Queer activists occupying a luxury Camps Bay Airbnb left the property by the deadline set by the Cape Town high court, but insisted the issues they intended raising about inequality, access to accommodation and the vulnerability of the LGBTQI community remained pressing.

Their almost three-week occupation of the seaside property attracted both support and criticism.

Democratic Alliance (DA) MP Zakhele Mbhele, the party’s spokesperson on small business development, said the activists were ‘tainting’ and ‘undermining’ the ‘legitimate struggle of many to advance LGBTQIA+ rights’. He argued it was ‘hypocritical to claim to advance a rights-based agenda by violating the rights of others’.
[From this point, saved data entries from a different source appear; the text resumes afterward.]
/-- R100, R102: a frame in RIDING. No match takes the Sequencer to HOLDING with the hold timer of the profile in use; a match of
higher priority takes the ride over, with the ride cap formed anew and an ordinary request; any other match leaves the ride as it is, the
ride cap following the voltage where the profile in use tracks it, with an ordinary request where it changes. R99, R103, R105, R107, R108,
R110, R114, R115: a frame in HOLDING, LATCHED, RESTORING or BLIND. A match in HOLDING or LATCHED continues the ride under the higher of
the two profiles, with the snapshot kept; one in RESTORING is a re-entry, with the current taken anew, the held values kept and the
re-entry count raised to at most its limit; the first frame in BLIND reaches NORMAL where the snapshot current is 0, and otherwise HOLDING
under profile 8, a match continuing as from there. Without a match HOLDING, LATCHED and RESTORING stay. -/
def Obligations.FramesSteerAndReenterARide : Prop :=
  (∀ (s : State) (m : Option ProfileNo) (gap : Bool) (voltage : Nat) (p : ProfileNo) (er : Nat), s.seq.state = .riding →
      s.seq.inUse = some p → er = s.seq.i0 * keeps (s.profile p) voltage / 1000 →
      (m = none → s.seqFrame m gap voltage
        = ({ s with seq := { s.seq with state := .holding, holdTimer := some (s.profile p).hold } }, .none))
      ∧ (∀ q : ProfileNo, m = some q → q < p →
        s.seqFrame m gap voltage
          = ({ s with seq := { s.seq with inUse := some q, er := s.seq.i0 * keeps (s.profile q) voltage / 1000 } }, .ordinary))
      ∧ (∀ q : ProfileNo, m = some q → p ≤ q → (s.profile p).tracking = true → er ≠ s.seq.er →
        s.seqFrame m gap voltage = ({ s with seq := { s.seq with er := er } }, .ordinary))
      ∧ (∀ q : ProfileNo, m = some q → p ≤ q → ((s.profile p).tracking = true → er = s.seq.er) →
        s.seqFrame m gap voltage = (s, .none)))
  ∧ ∀ (s : State) (m : Option ProfileNo) (gap : Bool) (voltage : Nat) (p : ProfileNo), s.seq.inUse = some p →
      (s.seq.state = .holding ∨ s.seq.state = .latched ∨ s.seq.state = .restoring → m = none →
        s.seqFrame m gap voltage = (s, .none))
      ∧ (∀ q c : ProfileNo, s.seq.state = .holding ∨ s.seq.state = .latched → m = some q → c = (if p ≤ q then p else q) →
        ∃ t : State, s.seqFrame m gap voltage = (t, .urgent) ∧ RideBegins s t ∧ t.table = s.table
          ∧ t.seq = { s.seq with state := .riding, inUse := some c, candidate := none, count := 0,
                                 er := s.seq.i0 * keeps (s.profile c) voltage / 1000, holdTimer := none, restoreTimer := none })
      ∧ (∀ (q : ProfileNo) (n : Nat), s.seq.state = .restoring → m = some q →
        n = (if s.seq.reentries = s.timing.reentryLimit then s.seq.reentries else s.seq.reentries + 1) →
        ∃ t : State, s.seqFrame m gap voltage = (t, .urgent) ∧ RideBegins s t ∧ t.table = s.table
          ∧ t.seq = { s.seq with state := .riding, inUse := some q, candidate := none, count := 0, i0 := s.current,
                                 er := s.current * keeps (s.profile q) voltage / 1000, reentries := n,
                                 resumeRequired := s.seq.resumeRequired || decide (n = s.timing.reentryLimit),
                                 holdTimer := none, restoreTimer := none })
      ∧ (s.seq.state = .blind → 0 < s.seq.i0 → m = none →
        s.seqFrame m gap voltage
          = ({ s with seq := { s.seq with state := .holding, inUse := some 8, holdTimer := some (s.profile 8).hold } }, .none))
      ∧ (∀ q : ProfileNo, s.seq.state = .blind → 0 < s.seq.i0 → m = some q →
        ∃ t : State, s.seqFrame m gap voltage = (t, .urgent) ∧ RideBegins s t ∧ t.table = s.table
          ∧ t.seq = { s.seq with state := .riding, inUse := some q, candidate := none, count := 0,
                                 er := s.seq.i0 * keeps (s.profile q) voltage / 1000, holdTimer := none, restoreTimer := none })
      ∧ (s.seq.state = .blind → s.seq.i0 = 0 → ∀ u : State, ReachesNormal s u →
        s.seqFrame m gap voltage = ((u.seqFrame m gap voltage).1, Request.ordinary.join (u.seqFrame m gap voltage).2))

/-- R85, R111 to R113: the silence timer's expiry takes the Sequencer to BLIND under profile 8, from every state, with RIDE raised, a
SILENCE capture of the state left, a waiting command overtaken and an urgent request. From NORMAL and CONFIRMING the snapshot is taken
and the ride cap is profile 8's part of it; from any other state the ride cap falls to that part where it is above it. R104: the hold
timer's expiry in HOLDING latches where a resume is required, with LATCH raised and a LATCHED capture, and begins the restoration
otherwise. R106, R108: the restore timer's expiry raises the ride cap by the restore step, and reaches NORMAL where it is then at or
above E1. Timers that do not run do not expire (the model's choice, log entry 4). -/
def Obligations.SequencerTimersExpire : Prop :=
  ∀ s : State, s.up →
    (s.grid.silenceTimer = none → exec .silenceTimerExpiry s = .next s)
    ∧ (s.grid.silenceTimer ≠ none → ∀ ride : Bool, ride = decide (s.seq.state ≠ .normal ∧ s.seq.state ≠ .confirming) →
      ∃ t : State, exec .silenceTimerExpiry s = .next (t.apply .urgent)
        ∧ RideBegins ((s.captureAs .silence 8 s.seq.state).setGrid { s.grid with silenceTimer := none, seqRef := none }) t
        ∧ (∀ i : Slot, t.record i = if ride then s.record i else { s.record i with held := heldAfter (s.record i) })
        ∧ t.seq = { s.seq with state := .blind, inUse := some 8, candidate := none, count := 0,
                               i0 := if ride then s.seq.i0 else s.current,
                               er := if ride then min s.seq.er (s.seq.i0 * (s.profile 8).retain / 1000)
                                     else s.current * (s.profile 8).retain / 1000,
                               holdTimer := none, restoreTimer := none })
    ∧ (¬(s.seq.state = .holding ∧ s.seq.holdTimer ≠ none) → exec .holdTimerExpiry s = .next s)
    ∧ (∀ p : ProfileNo, s.seq.state = .holding → s.seq.holdTimer ≠ none → s.seq.inUse = some p →
      (s.seq.resumeRequired = true →
        exec .holdTimerExpiry s =
          .next ((({ s with seq := { s.seq with state := .latched, holdTimer := none } } : State).occur srcLatch).captureAs
            .latched p.val .holding))
      ∧ (s.seq.resumeRequired = false →
        exec .holdTimerExpiry s =
          .next ({ s with seq := { s.seq with state := .restoring, holdTimer := none,
                                              restoreTimer := some (s.profile p).period } } : State).requestPass))
    ∧ (¬(s.seq.state = .restoring ∧ s.seq.restoreTimer ≠ none) → exec .restoreTimerExpiry s = .next s)
    ∧ ∀ (p : ProfileNo) (er : Nat), s.seq.state = .restoring → s.seq.restoreTimer ≠ none → s.seq.inUse = some p →
      er = min (s.seq.er + (s.profile p).step) 65535 →
      (er < s.engine.e0 * s.grid.f / 1000 →
        exec .restoreTimerExpiry s =
          .next ({ s with seq := { s.seq with er := er, restoreTimer := some (s.profile p).period } } : State).requestPass)
      ∧ (s.engine.e0 * s.grid.f / 1000 ≤ er →
        ∃ u : State, exec .restoreTimerExpiry s = .next u.requestPass
          ∧ ReachesNormal ({ s with seq := { s.seq with er := er } } : State) u)

/-! ## What every step keeps -/

/-- R2, R11, R12: every step keeps the law of tags and the law of feeders: no two live records carry one tag, and the channels of a
record's list are those its slot owns. -/
def Obligations.TagAndFeederLawsAreKept : Prop :=
  ∀ s t : State, step s = .next t → (TagLaw s → TagLaw t) ∧ (FeederLaw s → FreeLaw s → FeederLaw t)

/-- R1, R6, R8, R15: every step keeps floor ≤ target ≤ aim ≤ ceiling in every live record, the FREE values in every FREE record, and the
present of a record that is neither ACTIVE nor RELEASING at 0. The premises on the port are those of R151 and R152. -/
def Obligations.RecordLawsAreKept : Prop :=
  ∀ s t : State, BandLaw s → FreeLaw s → PresentLaw s → WaitingLaw s → step s = .next t →
    BandLaw t ∧ FreeLaw t ∧ PresentLaw t
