-- ==== Sys2Proof/Laws/State.lean ====
section
/-! SUPPORT. What every setter of the state does to every field and to every accessor: one lemma each, so that no proof has to
unfold a record update. -/

namespace Sys2Proof.Machine

variable (s : State)

/-! ## setRecord -/

@[simp] theorem setRecord_channels (i : Slot) (r : DrawRecord) : (s.setRecord i r).channels = s.channels := rfl
@[simp] theorem setRecord_lines (i : Slot) (r : DrawRecord) : (s.setRecord i r).lines = s.lines := rfl
@[simp] theorem setRecord_timing (i : Slot) (r : DrawRecord) : (s.setRecord i r).timing = s.timing := rfl
@[simp] theorem setRecord_ramp (i : Slot) (r : DrawRecord) : (s.setRecord i r).ramp = s.ramp := rfl
@[simp] theorem setRecord_seq (i : Slot) (r : DrawRecord) : (s.setRecord i r).seq = s.seq := rfl
@[simp] theorem setRecord_grid (i : Slot) (r : DrawRecord) : (s.setRecord i r).grid = s.grid := rfl
@[simp] theorem setRecord_engine (i : Slot) (r : DrawRecord) : (s.setRecord i r).engine = s.engine := rfl
@[simp] theorem setRecord_port (i : Slot) (r : DrawRecord) : (s.setRecord i r).port = s.port := rfl
@[simp] theorem setRecord_attention (i : Slot) (r : DrawRecord) : (s.setRecord i r).attention = s.attention := rfl
@[simp] theorem setRecord_banks (i : Slot) (r : DrawRecord) : (s.setRecord i r).banks = s.banks := rfl
@[simp] theorem setRecord_resetState (i : Slot) (r : DrawRecord) : (s.setRecord i r).resetState = s.resetState := rfl
@[simp] theorem setRecord_sdo (i : Slot) (r : DrawRecord) : (s.setRecord i r).sdo = s.sdo := rfl
@[simp] theorem setRecord_underway (i : Slot) (r : DrawRecord) : (s.setRecord i r).underway = s.underway := rfl
@[simp] theorem setRecord_pending (i : Slot) (r : DrawRecord) : (s.setRecord i r).pending = s.pending := rfl
@[simp] theorem setRecord_channel (i : Slot) (r : DrawRecord) (k : Chan) : (s.setRecord i r).channel k = s.channel k := rfl
@[simp] theorem setRecord_line (i : Slot) (r : DrawRecord) (k : LineNo) : (s.setRecord i r).line k = s.line k := rfl
@[simp] theorem setRecord_source (i : Slot) (r : DrawRecord) (k : SourceNo) : (s.setRecord i r).source k = s.source k := rfl
@[simp] theorem setRecord_bank (i : Slot) (r : DrawRecord) (k : BankNo) : (s.setRecord i r).bank k = s.bank k := rfl
@[simp] theorem setRecord_profile (i : Slot) (r : DrawRecord) (k : ProfileNo) : (s.setRecord i r).profile k = s.profile k := rfl
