-- ==== Sys2Proof/Laws/Ops.lean ====
section
/-! SUPPORT. What each shared operation can do, said once: which fields it touches, and what it makes of the entries it
touches. -/

namespace Sys2Proof.Machine

/-! ## Pass requests (R44, R50) -/

theorem requestPass_idle {s : State} (h : s.engine.pass = .idle) : s.requestPass = s.startPass := by
  simp only [State.requestPass, h]

theorem requestPass_flying {s : State} (h : s.engine.pass ≠ .idle) :
    s.requestPass = s.setEngine { s.engine with rerun := true } := by
  unfold State.requestPass
  cases hp : s.engine.pass with
  | idle => exact absurd hp h
  | running n => rfl
  | window d => rfl

/-- A pass request touches the Engine's own items alone. -/
theorem requestPass_eq (s : State) : s.requestPass = s.setEngine s.requestPass.engine := by
  by_cases h : s.engine.pass = .idle
  · rw [requestPass_idle h]; rfl
  · rw [requestPass_flying h]; rfl

theorem requestIf_eq (s : State) (b : Bool) : s.requestIf b = s.setEngine (s.requestIf b).engine := by
  cases b
  · rfl
  · exact requestPass_eq s

theorem apply_eq (s : State) (r : Request) : s.apply r = s.setEngine (s.apply r).engine := by
  cases r
  · rfl
  · exact requestPass_eq s
  · rfl

@[simp] theorem requestPass_table (s : State) : s.requestPass.table = s.table := by rw [requestPass_eq]; rfl
@[simp] theorem requestPass_record (s : State) (i : Slot) : s.requestPass.record i = s.record i := by rw [requestPass_eq]; rfl
@[simp] theorem requestPass_channels (s : State) : s.requestPass.channels = s.channels := by rw [requestPass_eq]; rfl
@[simp] theorem requestPass_channel (s : State) (c : Chan) : s.requestPass.channel c = s.channel c := by
  rw [requestPass_eq]; rfl
@[simp] theorem requestPass_seq (s : State) : s.requestPass.seq = s.seq := by rw [requestPass_eq]; rfl
@[simp] theorem requestPass_port (s : State) : s.requestPass.port = s.port := by rw [requestPass_eq]; rfl
@[simp] theorem requestPass_attention (s : State) : s.requestPass.attention = s.attention := by rw [requestPass_eq]; rfl
@[simp] theorem requestPass_banks (s : State) : s.requestPass.banks = s.banks := by rw [requestPass_eq]; rfl
@[simp] theorem requestPass_timing (s : State) : s.requestPass.timing = s.timing := by rw [requestPass_eq]; rfl
@[simp] theorem requestPass_ramp (s : State) : s.requestPass.ramp = s.ramp := by rw [requestPass_eq]; rfl
@[simp] theorem requestPass_grid (s : State) : s.requestPass.grid = s.grid := by rw [requestPass_eq]; rfl
@[simp] theorem requestPass_lines (s : State) : s.requestPass.lines = s.lines := by rw [requestPass_eq]; rfl
@[simp] theorem requestPass_source (s : State) (n : SourceNo) : s.requestPass.source n = s.source n := by
  rw [requestPass_eq]; rfl
@[simp] theorem requestPass_bank (s : State) (b : BankNo) : s.requestPass.bank b = s.bank b := by rw [requestPass_eq]; rfl
@[simp] theorem requestPass_resetState (s : State) : s.requestPass.resetState = s.resetState := by rw [requestPass_eq]; rfl
@[simp] theorem requestPass_pending (s : State) : s.requestPass.pending = s.pending := by rw [requestPass_eq]; rfl

/-- R45: the snapshot holds what it takes of each record. -/
theorem snapshot_record (s : State) (i : Slot) : (s.snapshot.records).get i = s.snapRecord i := by
  have : slots = List.finRange 24 := by decide
  simp [State.snapshot, Vector.get_eq_getElem, this]

/-! ## Attention occurrences (R186, R187) -/

theorem mem_addMember (m x : Nat) (xs : List Nat) : x ∈ addMember m xs ↔ x ∈ xs ∨ x = m := by
  induction xs with
  | nil => simp [addMember]
  | cons y ys ih =>
    unfold addMember
    split
    · simp only [List.mem_cons]; tauto
    · split
      · next h => subst h; simp only [List.mem_cons]; tauto
      · simp only [List.mem_cons, ih]; tauto

theorem addMember_sorted (m : Nat) (xs : List Nat) (h : xs.Pairwise (· < ·)) : (addMember m xs).Pairwise (· < ·) := by
  induction xs with
  | nil => simp [addMember]
  | cons y ys ih =>
    rw [List.pairwise_cons] at h
    unfold addMember
    split
    · next hm =>
      refine List.pairwise_cons.mpr ⟨fun z hz => ?_, List.pairwise_cons.mpr h⟩
      rcases List.mem_cons.mp hz with rfl | hz
      · exact hm
      · exact hm.trans (h.1 z hz)
    · split
      · exact List.pairwise_cons.mpr h
      · refine List.pairwise_cons.mpr ⟨fun z hz => ?_, ih h.2⟩
        rcases (mem_addMember m z ys).mp hz with hz | rfl
        · exact h.1 z hz
        · omega

theorem addMember_ne_nil (m : Nat) (xs : List Nat) : addMember m xs ≠ [] := by
  intro h
  have := (mem_addMember m m xs).mpr (.inr rfl)
  rw [h] at this
  cases this

theorem addMember_of_mem (m : Nat) (xs : List Nat) (h : xs.Pairwise (· < ·)) (hm : m ∈ xs) : addMember m xs = xs := by
  induction xs with
  | nil => cases hm
  | cons y ys ih =>
    rw [List.pairwise_cons] at h
    unfold addMember
    rcases List.mem_cons.mp hm with rfl | hm
    · simp
    · have := h.1 m hm
      rw [if_neg (by omega), if_neg (by omega), ih h.2 hm]

theorem occurMember_eq (s : State) (n : SourceNo) (m : Nat) :
    s.occurMember n m = { s with attention := (s.occurMember n m).attention } := rfl

theorem occur_eq (s : State) (n : SourceNo) : s.occur n = { s with attention := (s.occur n).attention } := rfl

theorem occurMember_source (s : State) (n k : SourceNo) (m : Nat) :
    (s.occurMember n m).source k
      = if n = k then { s.source k with ip := true, members := addMember m (s.source k).members } else s.source k := by
  by_cases h : n = k
  · subst h; simp [State.occurMember]
  · simp only [State.occurMember, h, ↓reduceIte]; exact source_setSource_ne _ _ h

theorem occur_source (s : State) (n k : SourceNo) :
    (s.occur n).source k = if n = k then { s.source k with ip := true } else s.source k := by
  by_cases h : n = k
  · subst h; simp [State.occur]
  · simp only [State.occur, h, ↓reduceIte]; exact source_setSource_ne _ _ h

/-! ## Captures (R194 to R198) -/

/-- A capture touches its bank and the attention sources. -/
theorem captureAs_eq (s : State) (x : FaultName) (k : Nat) (st : SeqState) :
    s.captureAs x k st = { s with banks := (s.captureAs x k st).banks, attention := (s.captureAs x k st).attention } := by
  unfold State.captureAs
  split <;> rfl

theorem captureAs_bank (s : State) (x : FaultName) (k : Nat) (st : SeqState) (b : BankNo) :
    (s.captureAs x k st).bank b = if x.bank = b then (s.bank b).take x k st else s.bank b := by
  have h : (s.captureAs x k st).bank b = (s.setBank x.bank ((s.bank x.bank).take x k st)).bank b := by
    unfold State.captureAs; split <;> rfl
  rw [h]
  by_cases hb : x.bank = b
  · subst hb; simp
  · simp only [hb, ↓reduceIte]; exact bank_setBank_ne _ _ hb

/-- R197: a capture raises FAULT with its bank as member, or no attention. -/
theorem captureAs_source (s : State) (x : FaultName) (k : Nat) (st : SeqState) (n : SourceNo) :
    (s.captureAs x k st).source n
      = if (s.bank x.bank).raises x = true ∧ n = srcFault then
          { s.source n with ip := true, members := addMember x.bank.val (s.source n).members }
        else s.source n := by
  unfold State.captureAs
  by_cases h : (s.bank x.bank).raises x = true
  · simp only [h, ↓reduceIte, true_and, occurMember_source, setBank_source]
    by_cases hn : srcFault = n
    · subst hn; simp
    · simp [hn, Ne.symm hn]
  · simp [h]

/-! ## Shares (R62 to R65) -/

/-- A change made in turn to the channels of a feeder list, each by its own function, touches channels alone. -/
theorem foldFeeders_eq (fs : List Feeder) (g : Feeder → Channel → Channel) (s : State) :
    fs.foldl (fun t f => t.setChannel f.channel (g f (t.channel f.channel))) s
      = { s with channels :=
          (fs.foldl (fun t f => t.setChannel f.channel (g f (t.channel f.channel))) s).channels } := by
  induction fs generalizing s with
  | nil => rfl
  | cons f fs ih =>
    have := ih (s.setChannel f.channel (g f (s.channel f.channel)))
    simp only [List.foldl_cons] at this ⊢
    rw [this]; rfl

theorem foldFeeders_other (fs : List Feeder) (g : Feeder → Channel → Channel) (s : State) (c : Chan)
    (h : ∀ f ∈ fs, f.channel ≠ c) :
    (fs.foldl (fun t f => t.setChannel f.channel (g f (t.channel f.channel))) s).channel c = s.channel c := by
  induction fs generalizing s with
  | nil => rfl
  | cons f fs ih =>
    simp only [List.foldl_cons]
    rw [ih _ fun x hx => h x (by simp [hx])]
    exact channel_setChannel_ne _ _ (h f (by simp))

/-- With no channel named twice each channel of the list is changed once, by its own function. -/
theorem foldFeeders_mem (fs : List Feeder) (g : Feeder → Channel → Channel) (s : State)
    (hn : (fs.map fun f => f.channel).Nodup) (f : Feeder) (hf : f ∈ fs) :
    (fs.foldl (fun t f => t.setChannel f.channel (g f (t.channel f.channel))) s).channel f.channel
      = g f (s.channel f.channel) := by
  induction fs generalizing s with
  | nil => cases hf
  | cons e fs ih =>
    simp only [List.map_cons, List.nodup_cons, List.mem_map, not_exists, not_and] at hn
    simp only [List.foldl_cons]
    rcases List.mem_cons.mp hf with rfl | hf
    · rw [foldFeeders_other _ _ _ _ fun x hx => hn.1 x hx]
      exact channel_setChannel_self _ _ _
    · rw [ih _ hn.2 hf, channel_setChannel_ne]
      exact fun h => hn.1 f hf h.symm

/-- R62: a re-split touches channels alone. -/
theorem reSplit_eq (s : State) (i : Slot) : s.reSplit i = { s with channels := (s.reSplit i).channels } :=
  foldFeeders_eq _ (fun f x => x.resplit (s.placement i) f.channel) s

theorem reSplit_other (s : State) (i : Slot) (c : Chan) (h : ∀ f ∈ (s.record i).feeders, f.channel ≠ c) :
    (s.reSplit i).channel c = s.channel c :=
  foldFeeders_other _ (fun f x => x.resplit (s.placement i) f.channel) s c h

theorem reSplit_mem (s : State) (i : Slot) (hn : ((s.record i).feeders.map fun f => f.channel).Nodup) (f : Feeder)
    (hf : f ∈ (s.record i).feeders) :
    (s.reSplit i).channel f.channel = (s.channel f.channel).resplit (s.placement i) f.channel :=
  foldFeeders_mem _ (fun f x => x.resplit (s.placement i) f.channel) s hn f hf

@[simp] theorem reSplit_record (s : State) (i j : Slot) : (s.reSplit i).record j = s.record j := by rw [reSplit_eq]; rfl

/-- Only the share of a channel changes in a re-split. -/
theorem resplit_share (ps : List (Chan × Nat)) (c : Chan) (x : Channel) :
    x.resplit ps c = { x with share := (x.resplit ps c).share } := by
  unfold Channel.resplit
  split <;> rfl

theorem noteArrival_eq (s : State) (i : Slot) (before : Nat) :
    s.noteArrival i before = { s with attention := (s.noteArrival i before).attention } := by
  unfold State.noteArrival
  dsimp only
  split <;> rfl

/-- R58, R74: moving a present touches the record, the shares of its feeders and ARRIVAL. -/
theorem movePresent_eq (s : State) (i : Slot) (p : Nat) :
    s.movePresent i p
      = { s.setRecord i { s.record i with present := p } with
          channels := (s.movePresent i p).channels, attention := (s.movePresent i p).attention } := by
  unfold State.movePresent
  dsimp only
  rw [noteArrival_eq, reSplit_eq]

theorem movePresent_record (s : State) (i j : Slot) (p : Nat) :
    (s.movePresent i p).record j = if i = j then { s.record i with present := p } else s.record j := by
  rw [movePresent_eq]
  exact record_setRecord s i j _

theorem zeroShares_eq (s : State) (i : Slot) : s.zeroShares i = { s with channels := (s.zeroShares i).channels } :=
  updateFeeders_eq s _ _

theorem zeroShares_mem (s : State) (i : Slot) (c : Chan) (h : ∃ f ∈ (s.record i).feeders, f.channel = c) :
    (s.zeroShares i).channel c = { s.channel c with share := 0, frozen := 0 } :=
  updateFeeders_mem s _ Channel.noShare (fun _ => rfl) c h

theorem zeroShares_other (s : State) (i : Slot) (c : Chan) (h : ∀ f ∈ (s.record i).feeders, f.channel ≠ c) :
    (s.zeroShares i).channel c = s.channel c :=
  updateFeeders_other s _ _ c h

/-- R57, R60, R68: the end of a descent touches the record and the shares of its feeders. -/
theorem endDescent_eq (s : State) (i : Slot) :
    s.endDescent i
      = { s.setRecord i { s.record i with present := 0, releaseTimer := some s.timing.releaseTime } with
          channels := (s.zeroShares i).channels } := by
  unfold State.endDescent
  dsimp only
  rw [zeroShares_eq]; rfl

/-- R20: a fault for want of capacity touches the record, the shares of its feeders, a bank and attention. -/
theorem faultRecord_eq (s : State) (i : Slot) (x : FaultName) :
    s.faultRecord i x
      = { s.setRecord i { s.record i with state := .faulted, present := 0, engageTimer := none } with
          channels := (s.zeroShares i).channels, banks := (s.capture x i.val).banks,
          attention := ((s.capture x i.val).occurMember srcDrop i.val).attention } := by
  unfold State.faultRecord
  dsimp only
  rw [zeroShares_eq]
  simp only [State.capture, State.captureAs]
  by_cases h : (s.bank x.bank).raises x = true
  · have h' : ((({ s with channels := (s.zeroShares i).channels } : State).setRecord i
        { ({ s with channels := (s.zeroShares i).channels } : State).record i with
          state := .faulted, present := 0, engageTimer := none }).bank x.bank).raises x = true := h
    rw [if_pos h, if_pos h']; rfl
  · have h' : ¬((({ s with channels := (s.zeroShares i).channels } : State).setRecord i
        { ({ s with channels := (s.zeroShares i).channels } : State).record i with
          state := .faulted, present := 0, engageTimer := none }).bank x.bank).raises x = true := h
    rw [if_neg h, if_neg h']; rfl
But even as the #WeSeeYou activists were preparing to leave the property on Thursday, supporters of their cause from another organization, Singabalapha (a group from Langa, Gugulethu, Nyanga East and Khayelitsha who say they are ‘fighting for land and housing for all’) urged them to stay put.

The occupiers of the Airbnb – a group of seven, calling themselves the Queer Radical Feminist Activist Collective – rented the property for three nights only at the end of September. When their rental expired, they announced that they intended remaining in the home for as long as possible, saying they hoped to draw attention to issues around land and housing.

Owner of the property, TurnKey365 Property Management Group, initially asked the queer activists to leave a few days later. When they did not, Turnkey365 sought relief from the high court. The court gave the activists until noon on Thursday to leave.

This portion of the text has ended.